(SOURCE RECORDS)
______________________________

@[simp] theorem handTarget_leaves (n : Nat) (s : State) :
    (handTarget n s).now = s.now ∧ (handTarget n s).link = s.link ∧ (handTarget n s).profile = s.profile ∧
    (handTarget n s).layout = s.layout ∧ (handTarget n s).sync = s.sync ∧ (handTarget n s).screens = s.screens ∧
    (handTarget n s).pointer = s.pointer ∧ (handTarget n s).matcher = s.matcher ∧ (handTarget n s).desk = s.desk ∧
    (handTarget n s).freeCount = s.freeCount ∧ (handTarget n s).pending = s.pending := by
  induction n generalizing s with
  | zero => simp [handTarget]
  | succ n ih =>
    simp only [handTarget]
    split
    · simp
    · have h := takeKeys_leaves s.keyboard.focus s.target s
      split
      · next s' e => rw [e] at h; exact h
      · next s' e => rw [e] at h; have := ih (suppressAdded s.target (s.committedKeys s.keyboard.focus) s'); simp_all

@[simp] theorem retarget_leaves (s : State) :
    (retarget s).now = s.now ∧ (retarget s).link = s.link ∧ (retarget s).profile = s.profile ∧ (retarget s).layout = s.layout ∧
    (retarget s).sync = s.sync ∧ (retarget s).screens = s.screens ∧ (retarget s).pointer = s.pointer ∧
    (retarget s).matcher = s.matcher ∧ (retarget s).desk = s.desk ∧ (retarget s).freeCount = s.freeCount ∧
    (retarget s).pending = s.pending := by
  simp [retarget]

@[simp] theorem replayTap_leaves (k : Nat) (s : State) :
    (replayTap k s).now = s.now ∧ (replayTap k s).link = s.link ∧ (replayTap k s).profile = s.profile ∧
    (replayTap k s).layout = s.layout ∧ (replayTap k s).sync = s.sync ∧ (replayTap k s).screens = s.screens ∧
    (replayTap k s).pointer = s.pointer ∧ (replayTap k s).matcher = s.matcher ∧ (replayTap k s).desk = s.desk ∧
    (replayTap k s).freeCount = s.freeCount ∧ (replayTap k s).pending = s.pending := by
  simp only [replayTap]
  repeat' split
  all_goals simp

@[simp] theorem releaseButtons_leaves (c : Computer) (s : State) :
    (releaseButtons c s).now = s.now ∧ (releaseButtons c s).link = s.link ∧ (releaseButtons c s).profile = s.profile ∧
    (releaseButtons c s).layout = s.layout ∧ (releaseButtons c s).sync = s.sync ∧ (releaseButtons c s).screens = s.screens ∧
    (releaseButtons c s).matcher = s.matcher ∧ (releaseButtons c s).desk = s.desk ∧
    (releaseButtons c s).freeCount = s.freeCount ∧ (releaseButtons c s).pending = s.pending := by
  simp [releaseButtons]

@[simp] theorem swallowHeld_leaves (s : State) :
    (swallowHeld s).now = s.now ∧ (swallowHeld s).link = s.link ∧ (swallowHeld s).status = s.status ∧
    (swallowHeld s).profile = s.profile ∧ (swallowHeld s).layout = s.layout ∧ (swallowHeld s).sync = s.sync ∧
    (swallowHeld s).screens = s.screens ∧ (swallowHeld s).keyboard = s.keyboard ∧ (swallowHeld s).matcher = s.matcher ∧
    (swallowHeld s).lines = s.lines ∧ (swallowHeld s).ports = s.ports ∧ (swallowHeld s).power = s.power ∧
    (swallowHeld s).desk = s.desk ∧ (swallowHeld s).freeCount = s.freeCount ∧ (swallowHeld s).out = s.out ∧
    (swallowHeld s).pending = s.pending := by
  simp [swallowHeld]

@[simp] theorem releaseKeys_leaves (c : Computer) (s : State) :
    (releaseKeys c s).now = s.now ∧ (releaseKeys c s).link = s.link ∧ (releaseKeys c s).profile = s.profile ∧
    (releaseKeys c s).layout = s.layout ∧ (releaseKeys c s).sync = s.sync ∧ (releaseKeys c s).screens = s.screens ∧
    (releaseKeys c s).pointer = s.pointer ∧ (releaseKeys c s).matcher = s.matcher ∧ (releaseKeys c s).desk = s.desk ∧
    (releaseKeys c s).freeCount = s.freeCount ∧ (releaseKeys c s).pending = s.pending := by
  unfold releaseKeys
  repeat' split
  all_goals simp

@[simp] theorem releaseAtFocus_leaves (c : Computer) (s : State) :
    (releaseAtFocus c s).now = s.now ∧ (releaseAtFocus c s).link = s.link ∧ (releaseAtFocus c s).profile = s.profile ∧
    (releaseAtFocus c s).layout = s.layout ∧ (releaseAtFocus c s).sync = s.sync ∧ (releaseAtFocus c s).screens = s.screens ∧
    (releaseAtFocus c s).matcher = s.matcher ∧ (releaseAtFocus c s).desk = s.desk ∧
    (releaseAtFocus c s).freeCount = s.freeCount ∧ (releaseAtFocus c s).pending = s.pending := by
  unfold releaseAtFocus
  repeat' split
  all_goals simp

@[simp] theorem focusWake_leaves (c : Computer) (s : State) :
    (focusWake c s).now = s.now ∧ (focusWake c s).link = s.link ∧ (focusWake c s).profile = s.profile ∧
    (focusWake c s).layout = s.layout ∧ (focusWake c s).sync = s.sync ∧ (focusWake c s).screens = s.screens ∧
    (focusWake c s).pointer = s.pointer ∧ (focusWake c s).matcher = s.matcher ∧ (focusWake c s).desk = s.desk ∧
    (focusWake c s).freeCount = s.freeCount ∧ (focusWake c s).pending = s.pending := by
  unfold focusWake
  repeat' split
  all_goals simp

@[simp] theorem moveKeyFocus_leaves (c : Computer) (s : State) :
    (moveKeyFocus c s).now = s.now ∧ (moveKeyFocus c s).link = s.link ∧ (moveKeyFocus c s).status = s.status ∧
    (moveKeyFocus c s).profile = s.profile ∧ (moveKeyFocus c s).layout = s.layout ∧ (moveKeyFocus c s).sync = s.sync ∧
    (moveKeyFocus c s).screens = s.screens ∧ (moveKeyFocus c s).pointer = s.pointer ∧ (moveKeyFocus c s).matcher = s.matcher ∧
    (moveKeyFocus c s).ports = s.ports ∧ (moveKeyFocus c s).power = s.power ∧ (moveKeyFocus c s).desk = s.desk ∧
    (moveKeyFocus c s).freeCount = s.freeCount ∧ (moveKeyFocus c s).pending = s.pending := by
  simp [moveKeyFocus]

@[simp] theorem raiseFocus_leaves (s : State) :
    (raiseFocus s).now = s.now ∧ (raiseFocus s).link = s.link ∧ (raiseFocus s).profile = s.profile ∧
    (raiseFocus s).layout = s.layout ∧ (raiseFocus s).sync = s.sync ∧ (raiseFocus s).screens = s.screens ∧
    (raiseFocus s).pointer = s.pointer ∧ (raiseFocus s).keyboard = s.keyboard ∧ (raiseFocus s).matcher = s.matcher ∧
    (raiseFocus s).ports = s.ports ∧ (raiseFocus s).power = s.power ∧ (raiseFocus s).desk = s.desk ∧
    (raiseFocus s).freeCount = s.freeCount ∧ (raiseFocus s).out = s.out ∧ (raiseFocus s).pending = s.pending := by
  simp [raiseFocus]

@[simp] theorem focusChange_leaves (m : Bool) (c : Computer) (s : State) :
    (focusChange m c s).now = s.now ∧ (focusChange m c s).link = s.link ∧ (focusChange m c s).profile = s.profile ∧
    (focusChange m c s).layout = s.layout ∧ (focusChange m c s).sync = s.sync ∧ (focusChange m c s).screens = s.screens ∧
    (focusChange m c s).desk = s.desk ∧ (focusChange m c s).freeCount = s.freeCount ∧ (focusChange m c s).pending = s.pending := by
  simp only [focusChange]
  split <;> simp

@[simp] theorem focusRequest_leaves (m : Bool) (c : Computer) (s : State) :
    (focusRequest m c s).now = s.now ∧ (focusRequest m c s).link = s.link ∧ (focusRequest m c s).profile = s.profile ∧
    (focusRequest m c s).layout = s.layout ∧ (focusRequest m c s).sync = s.sync ∧ (focusRequest m c s).screens = s.screens ∧
    (focusRequest m c s).desk = s.desk ∧ (focusRequest m c s).freeCount = s.freeCount ∧
    (focusRequest m c s).pending = s.pending := by
  unfold focusRequest
  repeat' split
  all_goals simp

/-! ### The pointer -/

@[simp] theorem handEntry_leaves (c : Computer) (x y : Nat) (b : ButtonSet) (w : Int) (s : State) :
    (handEntry c x y b w s).now = s.now ∧ (handEntry c x y b w s).link = s.link ∧ (handEntry c x y b w s).profile = s.profile ∧
    (handEntry c x y b w s).layout = s.layout ∧ (handEntry c x y b w s).sync = s.sync ∧
    (handEntry c x y b w s).screens = s.screens ∧ (handEntry c x y b w s).matcher = s.matcher ∧
    (handEntry c x y b w s).desk = s.desk ∧ (handEntry c x y b w s).freeCount = s.freeCount ∧
    (handEntry c x y b w s).pending = s.pending := by
  unfold handEntry
  repeat' split
  all_goals simp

______________________________

(TASK ITEM)
Set down exactly the lines of the data above, beginning with the line that has "(releaseAtFocus c s).freeCount" and ending with the line that has "(focusWake c s).layout", and no others.

(RESULT FOR THIS TASK)
    (releaseAtFocus c s).freeCount = s.freeCount ∧ (releaseAtFocus c s).pending = s.pending := by
  unfold releaseAtFocus
  repeat' split
  all_goals simp

@[simp] theorem focusWake_leaves (c : Computer) (s : State) :
    (focusWake c s).now = s.now ∧ (focusWake c s).link = s.link ∧ (focusWake c s).profile = s.profile ∧
    (focusWake c s).layout = s.layout ∧ (focusWake c s).sync = s.sync ∧ (focusWake c s).screens = s.screens ∧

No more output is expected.